* AIM OF THE TASK *
Could you return the listing below exactly, with every line intact?
=-=-=-=-=
-- ==== Sys2Proof/Machine/Operands.lean ====
section
/-! DEFINITION. The one operand form that can fail: the register operand (30_encoding R83, 40 R115). An immediate operand
(LDI's `b`) is its byte, used as is. -/

namespace Sys2Proof.Machine

/-- `reg(k)`: "if k > 7 then raise OutOfBoundsAddress else k" (40 R115). The whole byte is the index. -/
def regOperand (k : Byte) : Except Cause RegIdx :=
  if h : k.toNat < 8 then .ok ⟨k.toNat, h⟩ else .error .outOfBoundsAddress

/-- Go on with the register that operand byte `k` names, or raise (40 R115). -/
def withReg {α : Type} (k : Byte) (f : RegIdx → Except Cause α) : Except Cause α :=
  match regOperand k with
  | .ok i => f i
  | .error c => .error c

end Sys2Proof.Machine
end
=-=-=-=-=
* SOLUTION FOR THIS TASK *
-- ==== Sys2Proof/Machine/Operands.lean ====
section
/-! DEFINITION. The one operand form that can fail: the register operand (30_encoding R83, 40 R115). An immediate operand
(LDI's `b`) is its byte, used as is. -/

namespace Sys2Proof.Machine

/-- `reg(k)`: "if k > 7 then raise OutOfBoundsAddress else k" (40 R115). The whole byte is the index. -/
def regOperand (k : Byte) : Except Cause RegIdx :=
  if h : k.toNat < 8 then .ok ⟨k.toNat, h⟩ else .error .outOfBoundsAddress

/-- Go on with the register that operand byte `k` names, or raise (40 R115). -/
def withReg {α : Type} (k : Byte) (f : RegIdx → Except Cause α) : Except Cause α :=
  match regOperand k with
  | .ok i => f i
  | .error c => .error c

end Sys2Proof.Machine
end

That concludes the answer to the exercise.